Bocah mungil itu mencucurkan airmatanya menatap sang ibu yang
terkulai lemah di tiang gantungan. Perlahan-lahan bocah itu mendekati tubuh
sang ummi (ibu) yang sudah tak bernyawa, sembari menggayuti abayanya.
Sang bocah berkata dengan suara parau, "Ummi.. ummi.. mari
kita pulang. Hari telah malam. Bukankah ummi telah berjanji malam ini akan
mengajariku lagi tentang alif, ba, ta, tsa ....? Ummi, cepat pulang ke rumah
ummi ..."
Bocah kecil itu akhirnya menangis keras, ketika sang ummi tak jua
menjawab ucapannya. Ia semakin
bingung dan takut, tak tahu harus berbuat apa. Untuk pulang ke rumah pun ia tak
tahu arah.
Akhirnya bocah itu berteriak memanggil bapaknya, "Abi ...
Abi ... Abi ..." Namun ia segera terhenti berteriak memanggil sang bapak ketika
teringat kemarin sore bapaknya diseret dari rumah oleh beberapa orang
berseragam.
"Hai ... siapa kamu?!" teriak segerombolan orang yang
tiba-tiba mendekati sang bocah. "Saya Ahmad Izzah, sedang menunggu Ummi
..." jawab sang bocah memohon belas kasih. "Hah ... siapa namamu
bocah, coba ulangi!" bentak salah seorang dari mereka.
"Saya Ahmad Izzah ..." sang bocah kembali menjawab
dengan agak grogi. Tiba-tiba "plak! sebuah tamparan mendarat di pipi sang
bocah. "Hai bocah ...! Wajahmu bagus tapi namamu jelek. Aku benci namamu.
Sekarang kuganti namamu dengan nama yang bagus. Namamu sekarang
'Adolf Roberto' ... Awas! Jangan kau sebut lagi namamu yang jelek itu. Kalau
kau sebut lagi nama lamamu itu, nanti akan kubunuh!" ancam laki-laki itu.

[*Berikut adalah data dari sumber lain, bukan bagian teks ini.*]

-- ==== Sys2Proof/Certificates/Slice0/Obligations.lean ====
section
/-! DEFINITION. The statements about the RC block, in the order: codec, CRC, frames, transport, bus, host, machine.
Each docstring names the rule it formalises. -/

open Sys2Proof Sys2Proof.Machine

/-! ### The frame codec -/

/-- R118: `EXTRACT` on `ENCODE(f) ++ t` returns `f` and leaves `t`; what `EXTRACT` returns, having dropped its noise,
is what stood at the head, encoded; and the vector of D00 §8. -/
def Obligations.EncodeThenExtractRoundTrip : Prop :=
  (∀ f : Frame, f.wf →
    ∃ i u, f.instr? = some i ∧ i.frame = f ∧ encodeFrame f = some u ∧
      ∀ t, decode (u ++ t) = .ok (i, t) ∧ extract (u ++ t) = (some i, t)) ∧
  (∀ b i rest, extract b = (some i, rest) → resync b = encode i ++ rest) ∧
  encode (.get 0x05 0x80) = [0x05, 0x80, 0x04, 0xA1, 0xD0] ∧
  decode [0x05, 0x80, 0x04, 0xA1, 0xD0] = .ok (.get 0x05 0x80, [])

/-- R82: well-formed instructions and the byte sequences the decoder accepts correspond one to one. -/
def Obligations.AcceptedBytesAreEncodings : Prop :=
  (∀ b i rest, decode b = .ok (i, rest) → i.wf ∧ b = encode i ++ rest) ∧
  (∀ i, i.wf → (encode i).length = i.wireLen ∧ (i.wireLen = 5 ∨ i.wireLen = 9) ∧ decode (encode i) = .ok (i, [])) ∧
  ∀ i j, i.wf → j.wf → encode i = encode j → i = j

/-- R113 and R218: the decoder's three tests, in their order, and that it accepts in every other case. -/
def Obligations.DecoderTestsInOrder : Prop :=
  ∀ b : List Byte,
    (decode b = .error .tooShort ↔ b.length < 3) ∧
    (decode b = .error .incomplete ↔ 3 ≤ b.length ∧ b.length < flen (byteAt b 2) + 2) ∧
    (decode b = .error .crcMismatch ↔
      flen (byteAt b 2) + 2 ≤ b.length ∧
        crc16 (b.take (flen (byteAt b 2))) ≠
          trailerWord (byteAt b (flen (byteAt b 2))) (byteAt b (flen (byteAt b 2) + 1))) ∧
    ((∃ i rest, decode b = .ok (i, rest)) ↔
      flen (byteAt b 2) + 2 ≤ b.length ∧
        crc16 (b.take (flen (byteAt b 2))) =
          trailerWord (byteAt b (flen (byteAt b 2))) (byteAt b (flen (byteAt b 2) + 1)))

/-- R110 and R74: the frame length and the kind of every command byte; the length counts header and payload, and the
wire length is two more. -/
def Obligations.LengthAndKindOfEveryCode : Prop :=
  (∀ c : Byte,
    flen c = (if c = 0x03 then 7 else 3) ∧
    kindOf c =
      (if c = 0x00 then .ack else if c = 0x01 then .nack else if c = 0x03 then .set else if c = 0x04 then .get
        else .unknown)) ∧
  ∀ i : Instr, i.wf →
    i.frame.kind = kindOf i.frame.code ∧ i.frame.body.length = flen i.frame.code ∧
      (encode i).length = flen i.frame.code + 2

/-- R116: with `d` the number of bytes dropped, every earlier offset failed the CRC, the suffix at `d` is short or a
frame, and what `EXTRACT` answers and leaves in each case; no byte at or beyond offset `d + 9` matters. -/
def Obligations.ExtractStopsAtFirstShortOrValidSuffix : Prop :=
  ∀ b : List Byte, ∃ d, d ≤ b.length ∧
    (∀ e < d, decode (b.drop e) = .error .crcMismatch) ∧ decode (b.drop d) ≠ .error .crcMismatch ∧
    ((∃ why, decode (b.drop d) = .error why) →
      extract b = (none, b.drop d) ∧ (b.drop d).length ≤ 8 ∧
        ((b.drop d).length ≤ 4 ∨ (3 ≤ (b.drop d).length ∧ byteAt (b.drop d) 2 = 0x03))) ∧
    (∀ i rest, decode (b.drop d) = .ok (i, rest) →
      extract b = (some i, rest) ∧ i.frame = fields (b.drop d) ∧
        rest = b.drop (d + flen i.frame.code + 2) ∧ (b.drop d).take (flen i.frame.code + 2) = encode i ∧
        ∀ t, extract (b.take (d + 9) ++ t) = (some i, (b.take (d + 9)).drop (d + flen i.frame.code + 2) ++ t)) ∧
    (extract b).2 <:+ b

/-- R115: an iteration of `EXTRACT` returns or removes exactly one byte, and at most `max(0, L - 4)` bytes are
dropped. -/
def Obligations.ResyncDropsOneByteAndTerminates : Prop :=
  (∀ x b, decode (x :: b) = .error .crcMismatch → resync (x :: b) = resync b) ∧
  (∀ b, decode b ≠ .error .crcMismatch → resync b = b) ∧
  ∀ b, resync b <:+ b ∧ b.length - (resync b).length ≤ b.length - 4

/-- R114: where the first iteration finds too few bytes the buffer is unchanged; whenever `EXTRACT` answers `None`,
asking again changes nothing; after a mismatch the dropped bytes stay dropped. -/
def Obligations.IncompleteHeadIsLeftUnchanged : Prop :=
  (∀ b : List Byte, b.length < 3 ∨ b.length < flen (byteAt b 2) + 2 → extract b = (none, b)) ∧
  (∀ b r, extract b = (none, r) → r <:+ b ∧ extract r = (none, r)) ∧
  ∀ b r, decode b = .error .crcMismatch → extract b = (none, r) → r <:+ b ∧ r.length < b.length

/-- R71, R72, R41: the wire bytes of the five frames, field by field, trailer low byte first; and the word a trailer
stands for. Which function `crc16` is, is the spec's own decision D1 (log 8). -/
def Obligations.WireLayoutOfEveryFrame : Prop :=
  (∀ d n : Byte,
    encode (.ack d n) = [d, n, 0x00, lo8 (crc16 [d, n, 0x00]), hi8 (crc16 [d, n, 0x00])] ∧
    encode (.nack d n) = [d, n, 0x01, lo8 (crc16 [d, n, 0x01]), hi8 (crc16 [d, n, 0x01])] ∧
    encode (.get d n) = [d, n, 0x04, lo8 (crc16 [d, n, 0x04]), hi8 (crc16 [d, n, 0x04])]) ∧
  (∀ c d n : Byte, isUnknownCode c →
    encode (.unknown c d n) = [d, n, c, lo8 (crc16 [d, n, c]), hi8 (crc16 [d, n, c])]) ∧
  (∀ d n a g f t : Byte,
    encode (.set d n a g f t) =
      [d, n, 0x03, a, g, f, t, lo8 (crc16 [d, n, 0x03, a, g, f, t]), hi8 (crc16 [d, n, 0x03, a, g, f, t])]) ∧
  (∀ w : Word, (lo8 w).toNat = w.toNat % 256 ∧ (hi8 w).toNat = w.toNat / 256) ∧
  ∀ t0 t1 : Byte, (trailerWord t0 t1).toNat = t0.toNat + 256 * t1.toNat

Sang bocah meringis ketakutan, sembari tetap meneteskan air
mata. Anak laki-laki mungil itu hanya menurut ketika gerombolan itu membawanya
keluar lapangan Inkuisisi. Akhirnya
bocah tampan itu hidup bersama mereka.
Roberto sadar dari renungannya yang panjang. Pemuda itu melompat
ke arah sang tahanan. Secepat kilat dirobeknya baju penjara yang melekat pada
tubuh sang ustadz. Ia mencari-cari sesuatu di pusar laki-laki itu. Ketika ia
menemukan sebuah 'tanda hitam' ia berteriak histeris, "Abi ... Abi ... Abi
..."
Ia pun menangis keras, tak ubahnya seperti Ahmad Izzah dulu.
Pikirannya terus bergelut dengan masa lalunya. Ia masih ingat
betul, bahwa buku kecil yang ada di dalam genggamannya adalah Kitab Suci milik
bapaknya, yang dulu sering dibawa dan dibaca ayahnya ketika hendak menidurkannya. Ia juga ingat betul ayahnya mempunyai
'tanda hitam' pada bahagian pusar.
Pemuda beringas itu terus meraung dan memeluk erat tubuh renta
nan lemah. Tampak sekali ada penyesalan yang amat dalam atas ulahnya selama
ini. Lidahnya yang sudah berpuluh-puluh tahun alpa akan Islam, saat itu dengan
spontan menyebut, "Abi ... aku masih ingat alif, ba, ta, tsa ..."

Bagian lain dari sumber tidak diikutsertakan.